Use of ECDs by trained law enforcement or wildlife officers is one thing, the use by untrained civilians is another.  ECDs are legal to own and carry in most states and cities of the US and no training is required.  You can find a list of exceptions on the TASER site.  Many manufacturers actively market to civilians for personal protection.  Misuse of these devices is dramatically increased in the hands of untrained and irresponsible people.

Our belief is that if the animals’ or peoples’ lives are in imminent danger, and no other options are viable, the use of ECDs may be justified. Others will likely have different opinions.  With no clear protocols for their use and the wide availability to almost anyone, of more concern to us is the potential for abuse and misuse. The potential costs (injury or suffering to the animal) and benefits (reducing harm or death to people and animals) should always be carefully weighed when decided to use any device that can cause harm. 

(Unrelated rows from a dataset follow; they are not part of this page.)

@[simp] theorem State.detect_pending (c : Code) (x b l : Nat) (i : BitVec 64) (d : Nat) : (s.detect c x b l i d).pending = s.pending := by
  simp only [State.detect]
  (repeat' split) <;> simp
@[simp] theorem State.detect_variant (c : Code) (x b l : Nat) (i : BitVec 64) (d : Nat) : (s.detect c x b l i d).variant = s.variant := by
  simp only [State.detect]
  (repeat' split) <;> simp
@[simp] theorem State.detect_now (c : Code) (x b l : Nat) (i : BitVec 64) (d : Nat) : (s.detect c x b l i d).now = s.now := by
  simp only [State.detect]
  (repeat' split) <;> simp
@[simp] theorem State.detect_draws (c : Code) (x b l : Nat) (i : BitVec 64) (d : Nat) : (s.detect c x b l i d).draws = s.draws := by
  simp only [State.detect]
  (repeat' split) <;> simp
@[simp] theorem State.detect_mem (c : Code) (x b l : Nat) (i : BitVec 64) (d : Nat) : (s.detect c x b l i d).mem = s.mem := by
  simp only [State.detect]
  (repeat' split) <;> simp
@[simp] theorem State.detect_tiles (c : Code) (x b l : Nat) (i : BitVec 64) (d : Nat) : (s.detect c x b l i d).tiles = s.tiles := by
  simp only [State.detect]
  (repeat' split) <;> simp
@[simp] theorem State.detect_sync (c : Code) (x b l : Nat) (i : BitVec 64) (d : Nat) : (s.detect c x b l i d).sync = s.sync := by
  simp only [State.detect]
  (repeat' split) <;> simp
@[simp] theorem State.detect_pbs (c : Code) (x b l : Nat) (i : BitVec 64) (d : Nat) : (s.detect c x b l i d).pbs = s.pbs := by
  simp only [State.detect]
  (repeat' split) <;> simp
@[simp] theorem State.detect_reduce (c : Code) (x b l : Nat) (i : BitVec 64) (d : Nat) : (s.detect c x b l i d).reduce = s.reduce := by
  simp only [State.detect]
  (repeat' split) <;> simp
@[simp] theorem State.detect_links (c : Code) (x b l : Nat) (i : BitVec 64) (d : Nat) : (s.detect c x b l i d).links = s.links := by
  simp only [State.detect]
  (repeat' split) <;> simp
@[simp] theorem State.detect_zOut (c : Code) (x b l : Nat) (i : BitVec 64) (d : Nat) : (s.detect c x b l i d).zOut = s.zOut := by
  simp only [State.detect]
  (repeat' split) <;> simp
@[simp] theorem State.detect_mailboxes (c : Code) (x b l : Nat) (i : BitVec 64) (d : Nat) : (s.detect c x b l i d).mailboxes = s.mailboxes := by
  simp only [State.detect]
  (repeat' split) <;> simp
@[simp] theorem State.detect_program (c : Code) (x b l : Nat) (i : BitVec 64) (d : Nat) : (s.detect c x b l i d).program = s.program := by
  simp only [State.detect]
  (repeat' split) <;> simp
@[simp] theorem State.detect_power (c : Code) (x b l : Nat) (i : BitVec 64) (d : Nat) : (s.detect c x b l i d).power = s.power := by
  simp only [State.detect]
  (repeat' split) <;> simp
@[simp] theorem State.detect_seam (c : Code) (x b l : Nat) (i : BitVec 64) (d : Nat) : (s.detect c x b l i d).seam = s.seam := by
  simp only [State.detect]
  (repeat' split) <;> simp
@[simp] theorem State.detect_pages (c : Code) (x b l : Nat) (i : BitVec 64) (d : Nat) : (s.detect c x b l i d).pages = s.pages := by
  simp only [State.detect]
  (repeat' split) <;> simp
@[simp] theorem State.detect_survival (c : Code) (x b l : Nat) (i : BitVec 64) (d : Nat) : (s.detect c x b l i d).survival = s.survival := by
  simp only [State.detect]
  (repeat' split) <;> simp
@[simp] theorem State.detect_boot (c : Code) (x b l : Nat) (i : BitVec 64) (d : Nat) : (s.detect c x b l i d).boot = s.boot := by
  simp only [State.detect]
  (repeat' split) <;> simp
@[simp] theorem State.detect_checks (c : Code) (x b l : Nat) (i : BitVec 64) (d : Nat) : (s.detect c x b l i d).checks = s.checks := by
  simp only [State.detect]
  (repeat' split) <;> simp
@[simp] theorem State.detect_mesh (c : Code) (x b l : Nat) (i : BitVec 64) (d : Nat) : (s.detect c x b l i d).mesh = s.mesh := by
  simp only [State.detect]
  (repeat' split) <;> simp
@[simp] theorem State.detect_rill (c : Code) (x b l : Nat) (i : BitVec 64) (d : Nat) : (s.detect c x b l i d).rill = s.rill := by
  simp only [State.detect]
  (repeat' split) <;> simp

@[simp] theorem State.countRefire_pending (b : Bool) : (s.countRefire b).pending = s.pending := rfl
@[simp] theorem State.countRefire_variant (b : Bool) : (s.countRefire b).variant = s.variant := rfl
@[simp] theorem State.countRefire_now (b : Bool) : (s.countRefire b).now = s.now := rfl
@[simp] theorem State.countRefire_draws (b : Bool) : (s.countRefire b).draws = s.draws := rfl
@[simp] theorem State.countRefire_mem (b : Bool) : (s.countRefire b).mem = s.mem := rfl
@[simp] theorem State.countRefire_tiles (b : Bool) : (s.countRefire b).tiles = s.tiles := rfl
@[simp] theorem State.countRefire_sync (b : Bool) : (s.countRefire b).sync = s.sync := rfl
@[simp] theorem State.countRefire_pbs (b : Bool) : (s.countRefire b).pbs = s.pbs := rfl
@[simp] theorem State.countRefire_reduce (b : Bool) : (s.countRefire b).reduce = s.reduce := rfl
@[simp] theorem State.countRefire_links (b : Bool) : (s.countRefire b).links = s.links := rfl
@[simp] theorem State.countRefire_zOut (b : Bool) : (s.countRefire b).zOut = s.zOut := rfl
@[simp] theorem State.countRefire_rillOut (b : Bool) : (s.countRefire b).rillOut = s.rillOut := rfl
@[simp] theorem State.countRefire_mailboxes (b : Bool) : (s.countRefire b).mailboxes = s.mailboxes := rfl
@[simp] theorem State.countRefire_host (b : Bool) : (s.countRefire b).host = s.host := rfl
@[simp] theorem State.countRefire_program (b : Bool) : (s.countRefire b).program = s.program := rfl
@[simp] theorem State.countRefire_power (b : Bool) : (s.countRefire b).power = s.power := rfl
@[simp] theorem State.countRefire_seam (b : Bool) : (s.countRefire b).seam = s.seam := rfl
@[simp] theorem State.countRefire_arbiter (b : Bool) : (s.countRefire b).arbiter = s.arbiter := rfl
@[simp] theorem State.countRefire_repair (b : Bool) : (s.countRefire b).repair = s.repair := rfl
@[simp] theorem State.countRefire_pages (b : Bool) : (s.countRefire b).pages = s.pages := rfl
@[simp] theorem State.countRefire_survival (b : Bool) : (s.countRefire b).survival = s.survival := rfl
@[simp] theorem State.countRefire_trace (b : Bool) : (s.countRefire b).trace = s.trace := rfl
@[simp] theorem State.countRefire_boot (b : Bool) : (s.countRefire b).boot = s.boot := rfl
@[simp] theorem State.countRefire_checks (b : Bool) : (s.countRefire b).checks = s.checks := rfl
@[simp] theorem State.countRefire_mesh (b : Bool) : (s.countRefire b).mesh = s.mesh := rfl
@[simp] theorem State.countRefire_rill (b : Bool) : (s.countRefire b).rill = s.rill := rfl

More detailed information, including research articles on the use of these devices, is available in our membership site, www.BehaviorEducationNetwork.com

Websites and Videos of Interest

TASER’s web page describing the Wildlife TASER with references to articles and research.
http://www.taser.com/products/Pages/wildlife-management-taser.aspx

TASER’s claims of potential injury or death on their citizen warnings page
http://www.taser.com/legal/Documents/mpc0099_rev_a_citizen_warnings.pdf

NACA Policy on the Use of Electro Muscular Disruption Device (EMDD) on Animals
http://www.nacanet.org/guidelines.html#emdd

Video – Bull apparently hit with ECD, falls, then jumps up and attacks
http://www.youtube.com/watch?v=Px_N2WLE1yo&feature=related
 

3 Responses to “TASERS® for Animals?”

  • Shirley Powell

    How long will it be before we see a story on the news about some angry neighbor using the devise to shut their neighbors barking dog up?  And the dog is severly hurt or dies from improper use?  Could a yapping small dog withstand the voltage?  Theer are so many negatives to this it's scary.

  • JL Ewing

    As a backpacker, I'm interested in the utility of such a device for use in an emergency while camping in bear country.  We take all the usual precautions, but stuff happens.  I have many objections (moral, ethical, practical, legal) to carrying a firearm while traveling in the wilderness.  Maybe this is an alternative.  Thanks for the idea!

    • Suzanne & Dan

      Thanks for your comment JL. I think yours is a perfect example of an appropriate trade off and responsible use situation. There have been a number of serious and even fatal attacks by bears in Colorado, even when people were camping in designated camping sites. If it comes down to you or the bear, the Taser device is probably safer for those around you than you firing a gun – even if it were legal – which as you know in many back country areas it isn’t.